● PROBLEM DESCRIPTION:
Once you have located the line containing "def Range.axisToQ (r" in the material below, return it exactly along with each line after it through the line containing "line (R157). -/".

● INPUT FOR THIS TASK:

- Opening Delimiter -

/-- A read asked of STC, with what its answer depends on: a piece's record, a channel's horizon for a line with its directory, a trend block
on a visit, with the pitch its directory entry gives, or one link group or segment (R118, R137, log 16). -/
inductive StoreRead where
  | record (r : PieceRef)
  | channel (l : LineId) (c : ChanId)
  | block (v : Visit) (c : ChanId) (block first pitch : Nat)
  | cell (a : Nat)
deriving DecidableEq, Repr

/-- The last RUN record written, kept so that a run may be joined to it or its end lowered (R166, R167). -/
structure RunInfo where
  page : Nat
  offset : Nat
  line : LineId
  chan : ChanId
  depth : Nat
  turned : Bool
  source : PieceRef
  lastSource : PieceRef
  q0 : Int
  q1 : Int
  a0 : Int
  a1 : Int
  est : Bool
  openSpan : Bool
  joined : Bool
deriving DecidableEq, Repr

/-- The output bin held open at a resolution above 0 (R168). `low` and `high` are the result positions its first and
last value came from; they are absent while every source had count 0. -/
structure HeldBin where
  num : Int
  data : BinRec
  low : Option Int
  high : Option Int
  gen : Gen
deriving DecidableEq, Repr

/-- The assembly engine at work on a context (R136). -/
structure Engine where
  ctx : CtxId
  tasks : List Task
  depth : Nat := 0
  /-- channels of the selection, ascending, fixed when assembly began (R150) -/
  chans : List ChanId := []
  /-- items of the depth being built, in the order made (R156) -/
  built : List Item := []
  /-- nodes emitted, with their depths (R145) -/
  nodes : List (PieceRef × Nat) := []
  /-- bytes used in the last page (R138) -/
  fill : Nat := 0
  lastRun : Option RunInfo := none
  /-- whether a run just emitted may still be joined (R167) -/
  joinable : Bool := false
  held : Option HeldBin := none
  /-- the walk budget has ended the walk (R158) -/
  budgetOut : Bool := false
deriving DecidableEq, Repr

/-- The counters of PBK (Fig. 7.5, R163). -/
structure PbkCounters where
  accepted : Nat := 0
  failed : Nat := 0
  busy : Nat := 0
  truncated : Nat := 0
  fetched : Nat := 0
  released : Nat := 0
  holdExpired : Nat := 0
  cacheHits : Nat := 0
  cacheMisses : Nat := 0
  cacheRefetches : Nat := 0
deriving DecidableEq, Repr

structure PBK where
  contexts : Vector Context 16 := Vector.replicate 16 {}
  /-- result memory by byte address, an unlisted byte being 0 -/
  pages : List Host.Cell := []
  freePages : FreeList := { next := 0, limit := Config.pageCount }
  asmQueue : List CtxId := []
  engine : Option Engine := none
  /-- the reads asked of STC by walks since abandoned, oldest first, each to be discarded when it is answered (R143) -/
  discarded : List StoreRead := []
  /-- the Segment Cache, least recently used first -/
  cache : List CacheEntry := []
  /-- the last taken number of each line as R135 counts it: of the last event taken whole, or of the last emptying -/
  taken : Vector Word32 8 := Vector.replicate 8 0
  /-- the arrival number of each line's first event with a bin held behind the reload seal that waits (R120, R135) -/
  behindSeal : Vector (Option Word32) 8 := Vector.replicate 8 none
  counters : PbkCounters := {}
deriving DecidableEq, Repr

/-! ### MGT (chapter 9) -/

/-- An entry of the request queue (R170). -/
structure Request where
  src : Address
  port : PortId
  version : Byte
  code : Byte
  tag : BitVec 16
  body : List Byte
deriving DecidableEq, Repr

/-- Roles (R172). -/
inductive Role where
  | view
  | engineer
deriving DecidableEq, Repr

/-- An Access Table entry (R172). -/
structure AccessEntry where
  enabled : Bool := false
  role : Role := .view
  addr : Address := 0
deriving DecidableEq, Repr

/-- Fault codes (Fig. 9.6). -/
inductive FaultCode where
  | lengthLost
  | lineSuspended
  | jump
  | chainFull
  | cutOrder
  | badStrands
  | tagOpen
  | useLimit
  | pieceTableFull
  | segmentFull
  | linkFull
  | storeFull
  | reclaimBlocked
  | writeQueueFull
  | recordPoisoned
deriving DecidableEq, Repr

/-- A filled fault record less its lost count (R180, Fig. 11.6). -/
structure FaultRecord where
  code : FaultCode
  line : Option LineId
  piece : Option PieceRef
  axis : Option Int
  stamp : Stamp
deriving DecidableEq, Repr

/-- Reason codes (Fig. 9.2). -/
inductive Reason where
  | ok
  | unknownRequest
  | notPermitted
  | badIndex
  | badValue
  | lineActive
  | badState
  | duplicatePoint
  | busy
  | unknownTicket
  | notReady
  | pageRange
  | noPiece
  | damagedRecord
  | pinned
  | pinLimit
deriving DecidableEq, Repr

/-- A reply less its header: the reason and the contents (Fig. 11.3). -/
structure Reply where
  reason : Reason
  contents : List Byte := []
deriving DecidableEq, Repr

/-- The counters of MGT (Fig. 9.7). -/
structure MgtCounters where
  requestsTaken : Nat := 0
  requestDrop : Nat := 0
  requestMalformed : Nat := 0
  accessDrop : Nat := 0
  unknownRequest : Nat := 0
  notPermitted : Nat := 0
  refused : Nat := 0
  loadsAccepted : Nat := 0
  faultsRaised : Nat := 0
  alertsSent : Nat := 0
  restarts : Nat := 0
deriving DecidableEq, Repr

structure MGT where
  requests : List Request := []
  /-- a request taken and passed on, whose owner has not yet taken it, with the FREE context a query is to have (R132, R171) -/
  passed : Option (Request × Option CtxId) := none
  /-- a request taken whose reply waits for room on the write queue (R171) -/
  heldReply : Option (Request × Reply) := none
  access : Vector AccessEntry 16 := Vector.replicate 16 {}
  alertLoaded : Bool := false
  alertAddr : Address := 0
  alertPort : Option PortId := none
  fault : Option FaultRecord := none
  lost : Nat := 0
  counters : MgtCounters := {}
deriving DecidableEq, Repr

/-! ### TKU (chapter 10) -/

/-- SWEEP modes (R186). -/
inductive TickMode where
  | oneShot
  | reload
deriving DecidableEq, Repr

/-- A down-counter with its Tick table entry (Fig. 10.1). RECKON and HOLD keep mode RELOAD and cascade false (R186). -/
structure Counter where
  count : Nat
  period : Nat
  loaded : Nat
  running : Bool := true
  mode : TickMode := .reload
  cascade : Bool := false
  loadedMode : TickMode := .reload
  loadedCascade : Bool := false
deriving DecidableEq, Repr
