-- ==== Sys2Proof/Machine/Flags.lean ====
section
/-! DEFINITION. Counters, the fault record and ALERT, and the transmit queues the ALERT joins (R2, R3, R14, R180, R181). -/

namespace Sys2Proof.Machine

/-! ### Counters -/

/-- A 32-bit counter raised by `k`: it saturates at 4,294,967,295 (00 section 0.9.3, R14). -/
def sat (n k : Nat) : Nat := min (n + k) 4294967295

/-- Counts on a line. -/
def State.countLine (s : State) (l : LineId) (f : LineCounters → LineCounters) : State :=
  s.updLine l fun x => { x with counters := f x.counters }

/-- Counts in GLU, STC, PBK or MGT. -/
def State.countGlu (s : State) (f : GluCounters → GluCounters) : State :=
  s.updGlu fun g => { g with counters := f g.counters }
def State.countStc (s : State) (f : StcCounters → StcCounters) : State :=
  s.updStc fun g => { g with counters := f g.counters }
def State.countPbk (s : State) (f : PbkCounters → PbkCounters) : State :=
  s.updPbk fun g => { g with counters := f g.counters }
def State.countMgt (s : State) (f : MgtCounters → MgtCounters) : State :=
  s.updMgt fun g => { g with counters := f g.counters }

/-! ### Ports -/

def State.port (s : State) : PortId → Port
  | .A => s.prl.portA
  | .B => s.prl.portB

def State.updPort (s : State) (p : PortId) (f : Port → Port) : State :=
  match p with
  | .A => s.updPrl fun r => { r with portA := f r.portA }
  | .B => s.updPrl fun r => { r with portB := f r.portB }

/-- A frame ready for a port: it joins the transmit queue, or is counted LINK_DROP on a DOWN port (R3) or TX_DROP where
the queue holds 32 frames (R2). -/
def Port.accept (q : Port) (f : Frame) : Port :=
  if q.link = .down then { q with linkDrop := sat q.linkDrop 1 }
  else if Config.txCapacity ≤ q.txq.length then { q with txDrop := sat q.txDrop 1 }
  else { q with txq := q.txq ++ [f] }

def State.transmit (s : State) (p : PortId) (f : Frame) : State := s.updPort p fun q => q.accept f

/-- A frame of the part's own: station address as source, management EtherType (R2), zero bytes up to the 64-byte minimum
(11, opening), taken to count the check sequence, so that the payload has 46 (PRESUMED, log 19). -/
def State.ownFrame (s : State) (dst : Address) (payload : List Byte) : Frame :=
  { dst := dst, src := s.station, etype := Config.managementType,
    payload := payload ++ List.replicate (46 - payload.length) 0 }

/-! ### The fault record -/

/-- The body of the ALERT frame for a fault that fills the record (R181, Fig. 11.3). -/
def alertPayload (f : FaultRecord) (raised : Nat) : List Byte :=
  [1, 0x80, 0, 0] ++ encFault (some f) 0 ++ be 4 raised

/-- MGT hands an ALERT to PRL: on the alert port, or on both ports when none is recorded (R181). -/
def State.sendAlert (s : State) (f : FaultRecord) : State :=
  let frame := s.ownFrame s.mgt.alertAddr (alertPayload f s.mgt.counters.faultsRaised)
  let s := match s.mgt.alertPort with
    | some p => s.transmit p frame
    | none => (s.transmit .A frame).transmit .B frame
  s.countMgt fun c => { c with alertsSent := sat c.alertsSent 1 }

/-- MGT takes a raised fault (R180): it fills an empty record and sends the ALERT, or raises the lost count, which
saturates at 255. FAULTS_RAISED counts both. -/
def State.raise (s : State) (code : FaultCode) (line : Option LineId) (piece : Option PieceRef) (axis : Option Int) : State :=
  let s := s.countMgt fun c => { c with faultsRaised := sat c.faultsRaised 1 }
  match s.mgt.fault with
  | some _ => s.updMgt fun m => { m with lost := min (m.lost + 1) 255 }
  | none =>
    let f : FaultRecord := { code := code, line := line, piece := piece, axis := axis, stamp := s.tku.clock }
    let s := s.updMgt fun m => { m with fault := some f, lost := 0 }
    if s.mgt.alertLoaded then s.sendAlert f else s

/-! ### Quality -/

/-- The union of two quality sets (R73). -/
def unionQuality (a b : Quality) : Quality :=
  { estimated := a.estimated || b.estimated, gap := a.gap || b.gap,
    clipped := a.clipped || b.clipped, damaged := a.damaged || b.damaged }

end Sys2Proof.Machine
end

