/-- Emits the bins of the slots of a block, in the order given (R165). Where a record finds no page the walk ends (R138), and the slots
left are not read (log 16). -/
def State.emitSlots (s : State) (v : Visit) (block first pitch : Nat) (gen : Gen) : List Nat → State
  | [] => s
  | k :: ks =>
    let (cell, s) := s.read (slotAddr block k)
    match slotOf cell with
    | none => s.emitSlots v block first pitch gen ks
    | some b =>
      let a : Int := ((first + k) * pitch : Nat)
      match s.emitBin (v.place a (a + pitch)) b (first + k) pitch gen with
      | (true, s) => s.emitSlots v block first pitch gen ks
      | (false, s) => s

/-- The slots whose bins overlap a visit, in reading order (R165). -/
def Visit.slots (v : Visit) (first pitch : Nat) : List Nat :=
  let ks := (List.range Config.binsPerBlock).filter fun k =>
    decide (v.a0 < (((first + k + 1) * pitch : Nat) : Int)) && decide ((((first + k) * pitch : Nat) : Int) < v.a1)
  if v.turned then ks.reverse else ks

/-- Whether a block is still listed for a channel at the first bin number a read expects (R118). -/
def State.stillLists (s : State) (c : ChanId) (block first : Nat) : Bool :=
  (s.chanStore c).dir.contains block && (s.blockInfo block).firstBin == first

/-- The first bin number, pitch and generation of a block being read: its header's, or, where that fails, those of its directory entry and
an open generation (R126, log 13). -/
def State.blockHead (s : State) (block first pitch : Nat) : (Nat × Nat × Gen) × State :=
  match s.readHeader block with
  | (some h, s) => ((h.firstBin, h.pitch, h.gen), s)
  | (none, s) => ((first, pitch, Config.lostGeneration block), s)

/-- A read of a trend block (R118, R126, R164). -/
def State.answerBlock (s : State) (v : Visit) (c : ChanId) (block first : Nat) (e : DirEntry) : State :=
  if s.stillLists c block first then
    let ((first, pitch, gen), s) := s.blockHead block first e.pitch
    s.emitSlots v block first pitch gen (v.slots first pitch)
  else (s.emitRunMarker (v.marker c .reclaimed (max v.a0 e.firstAxis) (min v.a1 (blockEnd e)))).2

/-! ### The trend walk (R150, R156 to R158) -/

/-- Places an item in the depth being built (R156). -/
def State.build (s : State) (i : Item) : State := s.updEngine fun e => { e with built := e.built ++ [i] }

/-- A walk marker without the line of a segment (R150, R156). -/
def plainMarker (kind : MarkerKind) (depth : Nat) (ref : PieceRef) (q0 q1 : Int) : Marker :=
  { kind := kind, depth := depth, ref := some ref, range := some (q0, q1) }

/-- The records of a piece range: each visit, with the channels of the selection (R151, R166). -/
def State.expandRange (s : State) (r : Range) : State :=
  let vs := r.visits
  let s := s.markOpen (vs.any fun v => v.span.isOpen)
  s.pushTasks (vs.map fun v => .channels v s.eng.chans)

/-- A visit turns to its next channel: the first of those left whose entry is valid and names the visit's line as the visit comes
to it (R164). -/
def State.nextChannel (s : State) (v : Visit) : List ChanId → State
  | [] => s
  | c :: cs => if (s.chan c).on v.span.line then s.pushTasks [.askChannel v c, .channels v cs] else s.nextChannel v cs

/-- The read of a piece range's record before its list is walked (R156). -/
def State.answerRange (s : State) (r : Range) : State :=
  let depth := r.chain.length + 1
  if s.isCurrent r.piece then
    match s.readRecord r.piece.idx with
    | (none, s) => s.build (.marker (plainMarker .damagedRecord depth r.piece r.q0 r.q1))
    | (some p, s) =>
      match p.body.birth with
      | none => s
      | some b =>
        let m := s.birthMap p.body.length b
        let a := ordered (m.toAxis r.p0) (m.toAxis r.p1)
        let s := s.markOpen m.isOpen
        if p.parents.count = 0 then s
        else s.pushTasks [.group { owner := r.piece, kind := .parent, goal := .trend r m a.1 a.2 } 0 p.parents.first]
  else s.build (.marker (plainMarker .retired depth r.piece r.q0 r.q1))

/-- An axis position on the birth line of a range being walked, carried back to Q (R156). -/
def Range.axisToQ (r : Range) (birth : SpanMap) (a : Int) : Int := throughChain r.chain (birth.toPos a)

/-- The overlap of a segment with the axis range walked, and the Q range it stands for (R156). -/
def segmentOverlap (r : Range) (birth : SpanMap) (a0 a1 : Int) (g : Segment) : Option ((Int × Int) × (Int × Int)) :=
  let lo := max a0 (g.start : Int)
  let hi := min a1 (g.stop : Int)
  if birth.empty || decide (hi ≤ lo) then none
  else some ((lo, hi), ordered (r.axisToQ birth lo) (r.axisToQ birth hi))

/-- A walk marker for a segment, on the segment's line (R157). -/
def segmentMarker (kind : MarkerKind) (r : Range) (line : LineId) (ref : Option PieceRef) (q : Int × Int) : Marker :=
  { kind := kind, depth := r.chain.length + 1, line := some line, ref := ref, range := some q }

/-- A LINK_STALE marker of a trend walk: it names the piece whose list was walked, over the Q range given; its line is the
segment's, or, where no segment was read, the birth line, on which every segment of the list lies (R157, log 18). -/
def trendStale (w : ListWalk) (r : Range) (line : LineId) (q : Int × Int) : Marker :=
  { kind := .linkStale, depth := r.chain.length + 1, line := some line, list := some w.kind, ref := some w.owner,
    range := some q }

/-- The piece range a readable parent gives (R155, R156). -/
def State.parentRange (s : State) (r : Range) (birth : SpanMap) (g : Segment) (p : PieceRecord) (m : SpanMap)
    (a q : Int × Int) : Range :=
  let pos := ordered (m.toPos a.1) (m.toPos a.2)
  { piece := g.parent, p0 := pos.1, p1 := pos.2, q0 := q.1, q1 := q.2, turned := r.turned != m.turned,
    chain := { useMap := m, birthMap := birth } :: r.chain, est := r.est || g.est || m.est || birth.est,
    openSpan := r.openSpan || m.isOpen || birth.isOpen, birth := p.body.birth.map (s.birthMap p.body.length), uses := [] }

- Closing Delimiter -

● SOLUTION FOR THIS TASK:
def Range.axisToQ (r : Range) (birth : SpanMap) (a : Int) : Int := throughChain r.chain (birth.toPos a)

/-- The overlap of a segment with the axis range walked, and the Q range it stands for (R156). -/
def segmentOverlap (r : Range) (birth : SpanMap) (a0 a1 : Int) (g : Segment) : Option ((Int × Int) × (Int × Int)) :=
  let lo := max a0 (g.start : Int)
  let hi := min a1 (g.stop : Int)
  if birth.empty || decide (hi ≤ lo) then none
  else some ((lo, hi), ordered (r.axisToQ birth lo) (r.axisToQ birth hi))

/-- A walk marker for a segment, on the segment's line (R157). -/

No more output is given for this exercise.